Records for this exercise ▸
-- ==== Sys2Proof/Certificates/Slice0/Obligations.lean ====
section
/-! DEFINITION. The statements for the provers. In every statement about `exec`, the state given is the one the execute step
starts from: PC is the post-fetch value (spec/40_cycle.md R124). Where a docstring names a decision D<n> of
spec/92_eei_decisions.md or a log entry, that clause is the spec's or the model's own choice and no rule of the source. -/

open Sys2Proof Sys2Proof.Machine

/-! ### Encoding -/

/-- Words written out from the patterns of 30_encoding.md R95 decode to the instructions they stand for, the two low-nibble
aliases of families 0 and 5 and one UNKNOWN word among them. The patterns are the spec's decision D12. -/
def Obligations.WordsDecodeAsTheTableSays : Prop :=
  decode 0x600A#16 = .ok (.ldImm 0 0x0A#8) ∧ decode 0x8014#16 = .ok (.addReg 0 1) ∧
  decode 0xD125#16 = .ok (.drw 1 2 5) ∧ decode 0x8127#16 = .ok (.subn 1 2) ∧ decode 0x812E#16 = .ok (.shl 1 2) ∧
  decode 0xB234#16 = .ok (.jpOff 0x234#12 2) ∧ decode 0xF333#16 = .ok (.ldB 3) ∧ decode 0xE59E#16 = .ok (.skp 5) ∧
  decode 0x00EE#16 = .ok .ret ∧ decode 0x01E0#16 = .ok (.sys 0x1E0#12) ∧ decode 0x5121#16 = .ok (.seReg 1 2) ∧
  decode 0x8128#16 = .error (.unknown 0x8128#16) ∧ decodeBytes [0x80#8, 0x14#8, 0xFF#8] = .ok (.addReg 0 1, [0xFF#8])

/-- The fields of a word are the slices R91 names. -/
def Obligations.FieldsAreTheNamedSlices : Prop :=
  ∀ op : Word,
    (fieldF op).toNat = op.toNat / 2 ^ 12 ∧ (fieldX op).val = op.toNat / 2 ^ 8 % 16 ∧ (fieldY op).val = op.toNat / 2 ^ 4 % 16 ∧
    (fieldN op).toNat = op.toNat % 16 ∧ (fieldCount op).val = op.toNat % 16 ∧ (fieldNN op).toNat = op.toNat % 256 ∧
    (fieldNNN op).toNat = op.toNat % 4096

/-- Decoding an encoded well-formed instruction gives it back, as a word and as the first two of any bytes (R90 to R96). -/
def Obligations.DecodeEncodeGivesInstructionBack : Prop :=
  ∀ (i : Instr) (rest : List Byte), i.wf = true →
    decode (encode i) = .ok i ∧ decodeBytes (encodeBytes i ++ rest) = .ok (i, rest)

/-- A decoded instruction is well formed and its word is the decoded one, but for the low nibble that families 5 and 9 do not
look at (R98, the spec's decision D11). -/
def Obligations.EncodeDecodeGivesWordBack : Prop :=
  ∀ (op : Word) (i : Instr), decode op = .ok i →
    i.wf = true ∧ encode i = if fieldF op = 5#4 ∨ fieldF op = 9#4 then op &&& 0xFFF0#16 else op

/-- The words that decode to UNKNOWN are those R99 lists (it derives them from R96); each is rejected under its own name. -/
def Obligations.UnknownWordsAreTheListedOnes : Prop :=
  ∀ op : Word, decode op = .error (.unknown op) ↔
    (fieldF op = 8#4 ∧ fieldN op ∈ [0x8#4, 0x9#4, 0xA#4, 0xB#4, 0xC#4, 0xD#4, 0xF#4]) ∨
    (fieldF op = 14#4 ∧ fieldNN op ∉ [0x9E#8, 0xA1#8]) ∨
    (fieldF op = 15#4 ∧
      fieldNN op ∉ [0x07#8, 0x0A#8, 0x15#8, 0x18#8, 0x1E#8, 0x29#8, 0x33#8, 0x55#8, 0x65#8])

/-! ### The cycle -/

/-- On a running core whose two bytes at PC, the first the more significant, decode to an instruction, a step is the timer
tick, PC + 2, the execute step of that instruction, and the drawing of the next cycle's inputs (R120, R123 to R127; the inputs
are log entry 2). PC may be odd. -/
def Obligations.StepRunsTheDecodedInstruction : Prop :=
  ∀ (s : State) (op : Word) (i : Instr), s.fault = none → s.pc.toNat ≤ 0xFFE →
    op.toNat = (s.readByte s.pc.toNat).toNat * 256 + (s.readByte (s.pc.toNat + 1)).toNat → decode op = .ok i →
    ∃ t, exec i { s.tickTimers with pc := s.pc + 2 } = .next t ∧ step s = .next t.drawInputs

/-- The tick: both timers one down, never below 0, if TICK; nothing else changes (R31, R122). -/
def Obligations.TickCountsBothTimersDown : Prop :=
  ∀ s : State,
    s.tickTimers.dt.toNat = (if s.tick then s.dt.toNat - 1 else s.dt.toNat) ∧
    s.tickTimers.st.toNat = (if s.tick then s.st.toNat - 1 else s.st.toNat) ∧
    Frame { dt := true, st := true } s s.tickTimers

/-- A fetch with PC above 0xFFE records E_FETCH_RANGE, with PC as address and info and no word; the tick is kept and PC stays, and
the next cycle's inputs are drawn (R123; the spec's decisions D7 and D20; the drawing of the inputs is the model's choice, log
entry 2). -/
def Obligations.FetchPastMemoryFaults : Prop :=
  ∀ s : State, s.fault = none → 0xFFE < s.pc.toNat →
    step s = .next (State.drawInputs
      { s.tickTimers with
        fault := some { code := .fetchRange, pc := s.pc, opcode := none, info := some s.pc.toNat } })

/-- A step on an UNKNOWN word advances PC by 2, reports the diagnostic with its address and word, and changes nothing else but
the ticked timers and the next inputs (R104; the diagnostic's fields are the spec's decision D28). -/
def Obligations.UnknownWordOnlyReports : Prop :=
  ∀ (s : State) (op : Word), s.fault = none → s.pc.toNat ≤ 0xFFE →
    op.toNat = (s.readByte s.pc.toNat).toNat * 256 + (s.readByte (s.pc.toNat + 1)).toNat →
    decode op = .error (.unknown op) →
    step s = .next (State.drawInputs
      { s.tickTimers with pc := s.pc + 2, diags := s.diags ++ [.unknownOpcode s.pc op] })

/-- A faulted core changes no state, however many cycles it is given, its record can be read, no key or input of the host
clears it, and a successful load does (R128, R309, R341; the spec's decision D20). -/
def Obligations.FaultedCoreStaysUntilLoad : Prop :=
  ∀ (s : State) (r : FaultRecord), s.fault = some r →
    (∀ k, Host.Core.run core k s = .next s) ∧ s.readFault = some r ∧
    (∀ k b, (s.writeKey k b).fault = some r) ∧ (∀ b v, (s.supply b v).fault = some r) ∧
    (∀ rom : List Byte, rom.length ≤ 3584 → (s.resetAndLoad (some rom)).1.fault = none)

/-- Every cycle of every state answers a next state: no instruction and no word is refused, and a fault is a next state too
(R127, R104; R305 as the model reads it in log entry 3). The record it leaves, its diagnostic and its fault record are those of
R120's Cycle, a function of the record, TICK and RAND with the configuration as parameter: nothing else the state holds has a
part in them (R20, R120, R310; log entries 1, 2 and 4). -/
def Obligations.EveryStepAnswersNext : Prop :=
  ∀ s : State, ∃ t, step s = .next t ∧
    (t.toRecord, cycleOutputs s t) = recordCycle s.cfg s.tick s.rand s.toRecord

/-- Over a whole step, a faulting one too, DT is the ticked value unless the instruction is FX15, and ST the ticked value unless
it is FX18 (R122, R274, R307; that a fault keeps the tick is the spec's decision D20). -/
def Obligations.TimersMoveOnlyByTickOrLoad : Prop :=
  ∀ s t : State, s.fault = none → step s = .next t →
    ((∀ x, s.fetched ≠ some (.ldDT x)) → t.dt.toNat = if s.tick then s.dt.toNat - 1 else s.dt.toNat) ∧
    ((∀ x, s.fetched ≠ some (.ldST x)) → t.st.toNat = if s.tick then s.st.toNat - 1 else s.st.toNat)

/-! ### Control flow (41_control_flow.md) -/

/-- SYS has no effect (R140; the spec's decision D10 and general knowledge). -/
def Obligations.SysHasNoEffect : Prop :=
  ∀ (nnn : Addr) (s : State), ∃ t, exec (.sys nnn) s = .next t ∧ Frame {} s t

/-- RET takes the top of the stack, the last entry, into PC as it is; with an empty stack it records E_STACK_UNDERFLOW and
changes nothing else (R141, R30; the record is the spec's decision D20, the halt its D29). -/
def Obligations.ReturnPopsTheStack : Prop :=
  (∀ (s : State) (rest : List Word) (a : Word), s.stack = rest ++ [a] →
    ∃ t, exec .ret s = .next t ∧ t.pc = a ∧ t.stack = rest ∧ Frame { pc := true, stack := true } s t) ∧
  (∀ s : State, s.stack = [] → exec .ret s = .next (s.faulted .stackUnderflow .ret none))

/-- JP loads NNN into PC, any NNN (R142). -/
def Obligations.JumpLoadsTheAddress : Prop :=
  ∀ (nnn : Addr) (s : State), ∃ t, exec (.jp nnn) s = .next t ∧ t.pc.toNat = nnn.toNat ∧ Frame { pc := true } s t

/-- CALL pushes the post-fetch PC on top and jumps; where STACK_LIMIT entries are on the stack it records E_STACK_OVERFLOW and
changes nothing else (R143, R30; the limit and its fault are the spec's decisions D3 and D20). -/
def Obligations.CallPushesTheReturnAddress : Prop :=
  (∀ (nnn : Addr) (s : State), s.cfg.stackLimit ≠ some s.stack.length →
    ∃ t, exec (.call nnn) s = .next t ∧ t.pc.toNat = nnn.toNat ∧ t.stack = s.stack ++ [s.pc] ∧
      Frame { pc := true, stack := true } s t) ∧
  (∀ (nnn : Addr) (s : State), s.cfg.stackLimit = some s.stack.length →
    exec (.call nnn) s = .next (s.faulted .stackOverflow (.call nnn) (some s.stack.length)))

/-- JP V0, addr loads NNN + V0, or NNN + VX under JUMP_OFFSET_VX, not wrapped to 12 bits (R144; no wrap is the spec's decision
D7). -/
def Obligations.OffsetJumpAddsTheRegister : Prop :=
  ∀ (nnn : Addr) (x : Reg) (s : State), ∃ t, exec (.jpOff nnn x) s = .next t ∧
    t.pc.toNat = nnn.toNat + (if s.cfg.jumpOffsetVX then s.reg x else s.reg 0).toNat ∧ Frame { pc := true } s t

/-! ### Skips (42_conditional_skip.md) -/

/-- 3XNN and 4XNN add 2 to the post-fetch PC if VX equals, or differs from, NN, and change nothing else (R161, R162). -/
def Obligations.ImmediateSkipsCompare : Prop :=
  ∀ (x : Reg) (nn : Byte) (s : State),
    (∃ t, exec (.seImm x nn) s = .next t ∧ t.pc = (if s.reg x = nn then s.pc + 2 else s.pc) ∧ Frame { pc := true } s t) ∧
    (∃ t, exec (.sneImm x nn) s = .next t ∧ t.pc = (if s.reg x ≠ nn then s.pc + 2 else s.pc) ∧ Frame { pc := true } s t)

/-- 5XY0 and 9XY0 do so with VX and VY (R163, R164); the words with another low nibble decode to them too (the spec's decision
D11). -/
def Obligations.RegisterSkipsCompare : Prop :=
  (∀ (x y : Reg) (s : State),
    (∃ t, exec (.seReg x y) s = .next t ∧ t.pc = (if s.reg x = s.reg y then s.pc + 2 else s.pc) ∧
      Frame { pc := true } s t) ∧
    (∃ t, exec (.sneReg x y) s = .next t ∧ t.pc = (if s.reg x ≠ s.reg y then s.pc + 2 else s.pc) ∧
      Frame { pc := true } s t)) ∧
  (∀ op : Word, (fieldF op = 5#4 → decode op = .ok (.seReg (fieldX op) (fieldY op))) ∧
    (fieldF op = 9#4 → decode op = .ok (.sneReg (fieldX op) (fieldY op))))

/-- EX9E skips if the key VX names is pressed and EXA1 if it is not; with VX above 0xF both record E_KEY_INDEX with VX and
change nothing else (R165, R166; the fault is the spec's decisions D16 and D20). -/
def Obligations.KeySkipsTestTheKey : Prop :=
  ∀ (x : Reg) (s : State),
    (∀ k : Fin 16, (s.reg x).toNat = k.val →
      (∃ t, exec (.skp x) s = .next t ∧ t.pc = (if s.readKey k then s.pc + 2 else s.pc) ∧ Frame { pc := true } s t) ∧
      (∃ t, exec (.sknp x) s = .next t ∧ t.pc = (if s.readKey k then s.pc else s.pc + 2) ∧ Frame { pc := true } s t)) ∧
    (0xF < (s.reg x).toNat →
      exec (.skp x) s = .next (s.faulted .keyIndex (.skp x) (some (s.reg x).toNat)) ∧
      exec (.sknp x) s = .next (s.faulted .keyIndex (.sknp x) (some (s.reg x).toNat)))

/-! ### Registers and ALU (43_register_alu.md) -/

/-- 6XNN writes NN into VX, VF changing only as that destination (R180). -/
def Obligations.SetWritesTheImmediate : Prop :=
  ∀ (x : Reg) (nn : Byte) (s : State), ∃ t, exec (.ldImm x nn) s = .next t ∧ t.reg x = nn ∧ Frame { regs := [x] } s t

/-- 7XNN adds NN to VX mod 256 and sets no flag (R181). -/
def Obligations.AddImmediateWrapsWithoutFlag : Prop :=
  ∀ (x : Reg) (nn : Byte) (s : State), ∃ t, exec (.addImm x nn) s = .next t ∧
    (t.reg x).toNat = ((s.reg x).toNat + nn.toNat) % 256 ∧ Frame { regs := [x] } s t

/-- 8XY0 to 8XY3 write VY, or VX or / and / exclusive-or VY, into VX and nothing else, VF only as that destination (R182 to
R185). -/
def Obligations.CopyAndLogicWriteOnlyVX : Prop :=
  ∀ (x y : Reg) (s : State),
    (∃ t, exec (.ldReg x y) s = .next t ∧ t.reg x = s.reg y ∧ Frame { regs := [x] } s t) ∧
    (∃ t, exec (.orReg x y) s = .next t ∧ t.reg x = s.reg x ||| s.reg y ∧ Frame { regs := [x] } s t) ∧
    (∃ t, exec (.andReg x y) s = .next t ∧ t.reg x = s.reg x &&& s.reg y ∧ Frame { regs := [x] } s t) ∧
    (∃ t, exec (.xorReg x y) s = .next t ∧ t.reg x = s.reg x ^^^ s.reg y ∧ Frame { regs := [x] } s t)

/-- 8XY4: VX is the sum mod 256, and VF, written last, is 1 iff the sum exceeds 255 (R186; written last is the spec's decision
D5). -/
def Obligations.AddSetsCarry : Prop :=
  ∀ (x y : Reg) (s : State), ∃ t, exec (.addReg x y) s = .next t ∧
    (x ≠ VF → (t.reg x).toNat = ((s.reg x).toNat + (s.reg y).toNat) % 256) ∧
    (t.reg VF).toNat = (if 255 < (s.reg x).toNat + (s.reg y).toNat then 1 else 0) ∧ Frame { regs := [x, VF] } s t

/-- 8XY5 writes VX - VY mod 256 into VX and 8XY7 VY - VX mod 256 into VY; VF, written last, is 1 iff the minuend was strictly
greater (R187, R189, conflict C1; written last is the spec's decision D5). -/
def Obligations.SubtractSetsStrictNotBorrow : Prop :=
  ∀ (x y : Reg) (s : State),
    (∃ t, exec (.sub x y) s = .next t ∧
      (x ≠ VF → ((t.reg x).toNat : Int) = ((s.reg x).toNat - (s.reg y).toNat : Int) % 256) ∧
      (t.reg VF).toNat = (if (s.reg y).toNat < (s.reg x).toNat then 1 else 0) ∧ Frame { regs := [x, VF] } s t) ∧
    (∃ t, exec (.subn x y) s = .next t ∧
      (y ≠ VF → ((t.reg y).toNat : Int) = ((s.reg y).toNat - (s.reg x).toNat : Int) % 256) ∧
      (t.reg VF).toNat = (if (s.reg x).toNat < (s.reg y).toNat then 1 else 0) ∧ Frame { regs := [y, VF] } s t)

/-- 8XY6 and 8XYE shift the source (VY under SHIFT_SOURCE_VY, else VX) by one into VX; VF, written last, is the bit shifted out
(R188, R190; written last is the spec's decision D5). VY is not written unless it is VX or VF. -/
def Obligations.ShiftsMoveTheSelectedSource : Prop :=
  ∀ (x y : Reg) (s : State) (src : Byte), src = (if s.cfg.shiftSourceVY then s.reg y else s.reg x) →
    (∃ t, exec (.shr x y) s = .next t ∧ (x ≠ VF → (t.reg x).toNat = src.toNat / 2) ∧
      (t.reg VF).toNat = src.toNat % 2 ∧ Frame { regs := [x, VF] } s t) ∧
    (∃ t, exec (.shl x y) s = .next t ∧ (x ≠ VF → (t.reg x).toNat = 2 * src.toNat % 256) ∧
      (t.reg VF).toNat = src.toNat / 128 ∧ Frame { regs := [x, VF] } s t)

What the task asks ▸
Extract from the listing above the lines between the line containing "t, exec (.ldImm" and the line containing "(t.reg x).toNat = ((s.reg x).toNat + nn.toNat)", keeping both of those lines. Output nothing else.

Exercise result ▸
  ∀ (x : Reg) (nn : Byte) (s : State), ∃ t, exec (.ldImm x nn) s = .next t ∧ t.reg x = nn ∧ Frame { regs := [x] } s t

/-- 7XNN adds NN to VX mod 256 and sets no flag (R181). -/
def Obligations.AddImmediateWrapsWithoutFlag : Prop :=
  ∀ (x : Reg) (nn : Byte) (s : State), ∃ t, exec (.addImm x nn) s = .next t ∧
    (t.reg x).toNat = ((s.reg x).toNat + nn.toNat) % 256 ∧ Frame { regs := [x] } s t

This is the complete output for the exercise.